Её дар, дар исцеления, с годами стал не просто сильнее — он превратился в совершенство. Она могла проводить сложнейшие операции без следов. Она вытягивала людей с того света. Её руки чувствовали, где живёт боль, и вытаскивали её, не разрушая организм. Она лечила детей, стариков, знаменитостей, даже преступников — не делая различий. Потому что научилась за эти сто лет самому главному: все люди одинаково хрупки.
Когда мир изменился, когда в 2020-х человечество стало более занятым собой, когда каждый стал важнее, чем сосед — странным образом это спасло Лорайн. Людям стало всё равно, кто ты: маг, инопланетянин, оборотень или вампир. Главное — можешь ли ты помочь? Если да — значит, тебе здесь место.

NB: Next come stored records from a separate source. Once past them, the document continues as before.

-- ==== Sys2Proof/Laws/Float.lean ====
section
/-! SUPPORT. What the operations on rationals and binary32 patterns do (R8, R9): powers of two, truncation and clamping in
Mathlib's terms, the binade of a rational, rounding to an integer, and the value of a pattern assembled from its fields. -/

namespace Sys2Proof.Laws

open Sys2Proof.Machine

theorem powTwo_eq (e : Int) : powTwo e = (2 : ℚ) ^ e := by
  unfold powTwo
  split
  · obtain ⟨n, rfl⟩ := Int.eq_ofNat_of_zero_le ‹_›
    simp [Rat.mkRat_eq_div]
  · obtain ⟨n, hn⟩ := Int.eq_ofNat_of_zero_le (show 0 ≤ -e by omega)
    obtain rfl : e = -n := by omega
    simp [Rat.mkRat_eq_div]

/-- `trunc` (R8) as floor and ceiling. -/
theorem truncRat_eq (q : ℚ) : truncRat q = if 0 ≤ q then ⌊q⌋ else ⌈q⌉ := by
  unfold truncRat
  split
  · rfl
  · rw [Rat.ceil_eq_neg_floor_neg]; rfl

/-- `clamp` (R8) as minimum and maximum. -/
theorem clampRat_eq {q lo hi : ℚ} (h : lo ≤ hi) : clampRat q lo hi = max lo (min q hi) := by
  unfold clampRat
  split
  · rw [max_eq_left]; exact (min_le_left _ _).trans (le_of_lt ‹_›)
  · split
    · rw [min_eq_right (le_of_lt ‹_›), max_eq_right h]
    · rw [min_eq_left (by linarith), max_eq_right (by linarith)]

/-! ## The binade of a rational -/

theorem descendExponent_spec (q : ℚ) (fuel : Nat) (e : Int) (h : q < 2 ^ (e + 1)) :
    e - fuel ≤ descendExponent q fuel e ∧ descendExponent q fuel e ≤ e ∧ q < 2 ^ (descendExponent q fuel e + 1) ∧
      (2 ^ descendExponent q fuel e ≤ q ∨ descendExponent q fuel e = e - fuel) := by
  induction fuel generalizing e with
  | zero => simpa [descendExponent] using h
  | succ n ih =>
    rw [descendExponent, powTwo_eq]
    split
    · exact ⟨by omega, le_refl _, h, .inl ‹_›⟩
    · obtain ⟨h1, h2, h3, h4⟩ := ih (e - 1) (by rw [show e - 1 + 1 = e by omega]; linarith)
      exact ⟨by omega, by omega, h3, h4.imp id (by omega)⟩

/-- The binade of a positive rational: it lies below 2^(e+1), and at 2^e or above unless e is -126. -/
theorem binade_spec {q : ℚ} (h : 0 < q) :
    -126 ≤ binade q ∧ q < 2 ^ (binade q + 1) ∧ (2 ^ binade q ≤ q ∨ binade q = -126) := by
  have hn : 0 < q.num := Rat.num_pos.mpr h
  have hq : q < 2 ^ ((q.num.natAbs.log2 : Int) + 1) := by
    have h1 : q ≤ (q.num.natAbs : ℚ) := by
      have h2 : q * q.den = q.num := Rat.mul_den_eq_num q
      have h3 : (1 : ℚ) ≤ q.den := by exact_mod_cast q.den_pos
      have h5 : (q.num.natAbs : ℚ) = q.num := by rw [← Int.cast_natCast, Int.natAbs_of_nonneg hn.le]
      rw [h5, ← h2]
      exact le_mul_of_one_le_right h.le h3
    refine h1.trans_lt ?_
    have h6 : q.num.natAbs < 2 ^ (q.num.natAbs.log2 + 1) := Nat.lt_log2_self
    calc (q.num.natAbs : ℚ) < ((2 ^ (q.num.natAbs.log2 + 1) : Nat) : ℚ) := by exact_mod_cast h6
      _ = 2 ^ ((q.num.natAbs.log2 : Int) + 1) := by push_cast; norm_cast
  obtain ⟨h1, h2, h3, h4⟩ := descendExponent_spec q (q.num.natAbs.log2 + 126) q.num.natAbs.log2 hq
  change _ ≤ binade q at h1
  change q < 2 ^ (binade q + 1) at h3
  change 2 ^ binade q ≤ q ∨ binade q = _ at h4
  exact ⟨by omega, h3, h4.imp id (by omega)⟩

/-! ## Rounding -/

/-- The nearest integer: within a half, and even when exactly a half away. -/
theorem roundHalfEven_spec {q : ℚ} (h : 0 ≤ q) :
    |(roundHalfEven q : ℚ) - q| ≤ 1 / 2 ∧ (|(roundHalfEven q : ℚ) - q| = 1 / 2 → roundHalfEven q % 2 = 0) := by
  have hf : (0 : Int) ≤ ⌊q⌋ := Int.floor_nonneg.mpr h
  have hn : ((q.floor.toNat : Nat) : ℚ) = (⌊q⌋ : ℚ) := by
    have : ((q.floor.toNat : Nat) : Int) = ⌊q⌋ := Int.toNat_of_nonneg hf
    exact_mod_cast this
  have h1 := Int.floor_le q
  have h2 := Int.lt_floor_add_one q
  rw [← hn] at h1 h2
  unfold roundHalfEven
  simp only [Rat.mkRat_eq_div, Nat.cast_one, div_one, Int.cast_natCast, Nat.cast_ofNat, Int.cast_one]
  generalize q.floor.toNat = n at *
  have hneg : ∀ x : ℚ, (n : ℚ) ≤ x → |(n : ℚ) - x| = x - n := fun x hx => by rw [abs_sub_comm, abs_of_nonneg]; linarith
  split
  · rw [hneg q h1]
    exact ⟨by linarith, fun h => by linarith⟩
  · split
    · rw [abs_of_nonneg (by push_cast; linarith)]
      push_cast
      exact ⟨by linarith, fun h => by linarith⟩
    · have hh : q - n = 1 / 2 := by linarith
      split
      · rw [hneg q h1, hh]
        exact ⟨le_refl _, fun _ => ‹_›⟩
      · rw [abs_of_nonneg (by push_cast; linarith)]
        push_cast
        exact ⟨by linarith, fun _ => by omega⟩

/-! ## The value of a pattern -/

theorem exponentField_eq (b : Word) : exponentField b = b.toNat / 2 ^ 23 % 2 ^ 8 := by
  simp [exponentField, BitVec.extractLsb', Nat.shiftRight_eq_div_pow]

theorem fractionField_eq (b : Word) : fractionField b = b.toNat % 2 ^ 23 := by simp [fractionField]

theorem signBit_eq (b : Word) : signBit b = decide (2 ^ 31 ≤ b.toNat) := by
  have h := b.isLt
  simp only [signBit, BitVec.getLsbD, Nat.testBit_eq_decide_div_mod_eq]
  congr 1
  simp only [eq_iff_iff]
  omega

/-- The value of a pattern assembled from a sign, an exponent field `e` and a significand `n` that may have carried into the
exponent (R9). -/
theorem fval_assembled (negative : Bool) {e n : Nat} (hn : n ≤ 2 ^ 24) (he : e = 0 ∨ 2 ^ 23 ≤ n)
    (hp : e * 2 ^ 23 + n < 255 * 2 ^ 23) {b : Word} (hb : b.toNat = negative.toNat * 2 ^ 31 + (e * 2 ^ 23 + n)) :
    fval b = .finite (withSign negative (n * 2 ^ ((e : Int) - 149))) := by
  have hs : signBit b = negative := by
    rw [signBit_eq, hb]
    cases negative <;> simp
    omega
  have hexp : exponentField b = e + n / 2 ^ 23 := by
    rw [exponentField_eq, hb]
    cases negative <;> simp only [Bool.toNat_false, Bool.toNat_true] <;> omega
  have hfrac : fractionField b = n % 2 ^ 23 := by
    rw [fractionField_eq, hb]
    cases negative <;> simp only [Bool.toNat_false, Bool.toNat_true] <;> omega
  have h255 : e + n / 2 ^ 23 ≠ 255 := by omega
  simp only [fval, hs, hexp, hfrac, h255, if_false, powTwo_eq, Rat.mkRat_eq_div, Nat.cast_one, div_one]
  by_cases hz : e + n / 2 ^ 23 = 0
  · have hn' : n % 2 ^ 23 = n := by omega
    have he' : e = 0 := by omega
    rw [if_pos hz, hn', he']
    simp
  · rw [if_neg hz]
    congr 2
    have hcases : n / 2 ^ 23 = 1 ∨ n / 2 ^ 23 = 2 := by omega
    rcases hcases with h1 | h2
    · have hsum : (2 : Int) ^ 23 + ((n % 2 ^ 23 : Nat) : Int) = n := by omega
      rw [h1, hsum]
      congr 1
      congr 1
      push_cast; omega
    · obtain rfl : n = 2 ^ 24 := by omega
      rw [show 2 ^ 24 / 2 ^ 23 = 2 from rfl, show 2 ^ 24 % 2 ^ 23 = 0 from rfl]
      rw [show (((e + 2 : Nat) : Int) - 150) = ((e : Int) - 149) + 1 by push_cast; omega, zpow_add_one₀ (by norm_num)]
      push_cast
      ring

/-- The pattern of the rounded magnitude of a rational up to 1 (R9): its exponent field and significand, the significand
being the magnitude in units of the last place rounded to an integer. -/
theorem magnitudePattern_spec {q : ℚ} (h : 0 < q) (h1 : q ≤ 1) :
    ∃ e n : Nat, magnitudePattern q = e * 2 ^ 23 + n ∧ n ≤ 2 ^ 24 ∧ (e = 0 ∨ 2 ^ 23 ≤ n) ∧
      e * 2 ^ 23 + n ≤ 127 * 2 ^ 23 ∧ n = roundHalfEven (q * 2 ^ (149 - (e : Int))) ∧
      (e = 0 ∨ 2 ^ 23 ≤ q * 2 ^ (149 - (e : Int))) ∧ q * 2 ^ (149 - (e : Int)) < 2 ^ 24 := by
  obtain ⟨b1, b2, b3⟩ := binade_spec h
  have hb0 : binade q ≤ 0 := by
    rcases b3 with b3 | b3
    · by_contra hc
      have : (2 : ℚ) ^ (1 : Int) ≤ 2 ^ binade q := zpow_le_zpow_right₀ (by norm_num) (by omega)
      norm_num at this
      linarith
    · omega
  obtain ⟨e, he⟩ : ∃ e : Nat, binade q = e - 126 := ⟨(binade q + 126).toNat, by omega⟩
  have hpow : (2 : ℚ) ^ (23 - binade q) = 2 ^ (149 - (e : Int)) := by rw [he]; congr 1; omega
  have hpos : (0 : ℚ) < 2 ^ (149 - (e : Int)) := by positivity
  have hhi : q * 2 ^ (149 - (e : Int)) < 2 ^ 24 := by
    have : (2 : ℚ) ^ (binade q + 1) * 2 ^ (149 - (e : Int)) = 2 ^ 24 := by
      rw [← zpow_add₀ (by norm_num), he, show (e : Int) - 126 + 1 + (149 - e) = (24 : Nat) by omega, zpow_natCast]
    rw [← this]
    exact mul_lt_mul_of_pos_right b2 hpos
  have hlo : e = 0 ∨ 2 ^ 23 ≤ q * 2 ^ (149 - (e : Int)) := by
    rcases b3 with b3 | b3
    · right
      have : (2 : ℚ) ^ (binade q) * 2 ^ (149 - (e : Int)) = 2 ^ 23 := by
        rw [← zpow_add₀ (by norm_num), he, show (e : Int) - 126 + (149 - e) = (23 : Nat) by omega, zpow_natCast]
      rw [← this]
      exact mul_le_mul_of_nonneg_right b3 hpos.le
    · left; omega
  obtain ⟨r1, -⟩ := roundHalfEven_spec (mul_nonneg h.le hpos.le)
  rw [abs_le] at r1
  have hn : roundHalfEven (q * 2 ^ (149 - (e : Int))) ≤ 2 ^ 24 := by
    have : (roundHalfEven (q * 2 ^ (149 - (e : Int))) : ℚ) < ((2 ^ 24 + 1 : Nat) : ℚ) := by push_cast; linarith [r1.2]
    have := Nat.cast_lt.mp this
    omega
  refine ⟨e, _, ?_, hn, ?_, ?_, rfl, hlo, hhi⟩
  · simp only [magnitudePattern, powTwo_eq, hpow]
    rw [show (binade q + 126).toNat = e by omega]
  · refine hlo.imp id fun hl => ?_
    generalize roundHalfEven (q * 2 ^ (149 - (e : Int))) = n at r1 ⊢
    by_contra hc
    have : ((n + 1 : Nat) : ℚ) ≤ ((2 ^ 23 : Nat) : ℚ) := Nat.cast_le.mpr (by omega)
    push_cast at this
    linarith [r1.1]
  · by_cases hz : e = 126
    · have hq1 : q = 1 := by
        rcases b3 with b3 | b3
        · rw [he, hz] at b3; norm_num at b3; linarith
        · omega
      have h23 : q * 2 ^ (149 - (e : Int)) = 2 ^ 23 := by rw [hq1, hz]; norm_num
      generalize roundHalfEven (q * 2 ^ (149 - (e : Int))) = n at r1 ⊢
      have : (n : ℚ) < ((2 ^ 23 + 1 : Nat) : ℚ) := by push_cast; linarith [r1.2]
      have := Nat.cast_lt.mp this
      omega
    · omega

/-- The pattern `rne32` gives (R9): zero for 0, else the rounded magnitude with the sign of the argument. -/
theorem rne32_toNat {q : ℚ} (h : |q| ≤ 1) (h0 : q ≠ 0) :
    (rne32 q).toNat = (decide (q < 0)).toNat * 2 ^ 31 + magnitudePattern |q| := by
  obtain ⟨e, n, hm, -, -, hle, -⟩ := magnitudePattern_spec (abs_pos.mpr h0) h
  have hlt : magnitudePattern |q| < 2 ^ 31 := by rw [hm]; omega
  unfold rne32
  rw [if_neg h0]
  by_cases hneg : q < 0
  · rw [if_pos hneg, abs_of_neg hneg] at *
    simp only [hneg, decide_true, Bool.toNat_true, Nat.one_mul]
    rw [BitVec.toNat_or, BitVec.toNat_ofNat, Nat.mod_eq_of_lt (by omega)]
    exact (Nat.two_pow_add_eq_or_of_lt (i := 31) hlt 1).symm
  · rw [if_neg hneg, abs_of_nonneg (not_lt.mp hneg)] at *
    simp only [hneg, decide_false, Bool.toNat_false, Nat.zero_mul, Nat.zero_add]
    rw [BitVec.toNat_ofNat, Nat.mod_eq_of_lt (by omega)]

end Sys2Proof.Laws
end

Лорайн не скрывала себя с паранойей. Она просто жила — незаметно, тихо, точно следуя своим внутренним правилам. Она получила медицинское образование в Цирконском университете, стала работать в городской клинике, спасла несколько влиятельных фигур — и имя её засияло. Она основала свою больницу "Медицинская Клиника Эстреа", а позже — построила себе этот пентхаус на 73-м этаже.
Теперь она была легендой.
Но по ночам...
По ночам Лорайн плакала.
Она ложилась в постель — большая, чистая, одинокая — и укрывалась тёплым пледом. Закрывала глаза и вспоминала. Его голос. Его руки. Его запах. Улыбку. И боль — ту, что разорвала её тогда, на границе Эстрелии. Образ Люциана, стоящего с мечом, сражающегося до последнего, вонзающийся клинок в его грудь. Его последние слова. Его мёртвое тело в её руках.
Его могила, которую она захоронила в Эстрелии, исчезла в последующей войне. Страна изменилась. Старые леса сгорели. Города были разрушены. И когда она вернулась спустя годы, пытаясь найти то место — она нашла лишь пепел и камни.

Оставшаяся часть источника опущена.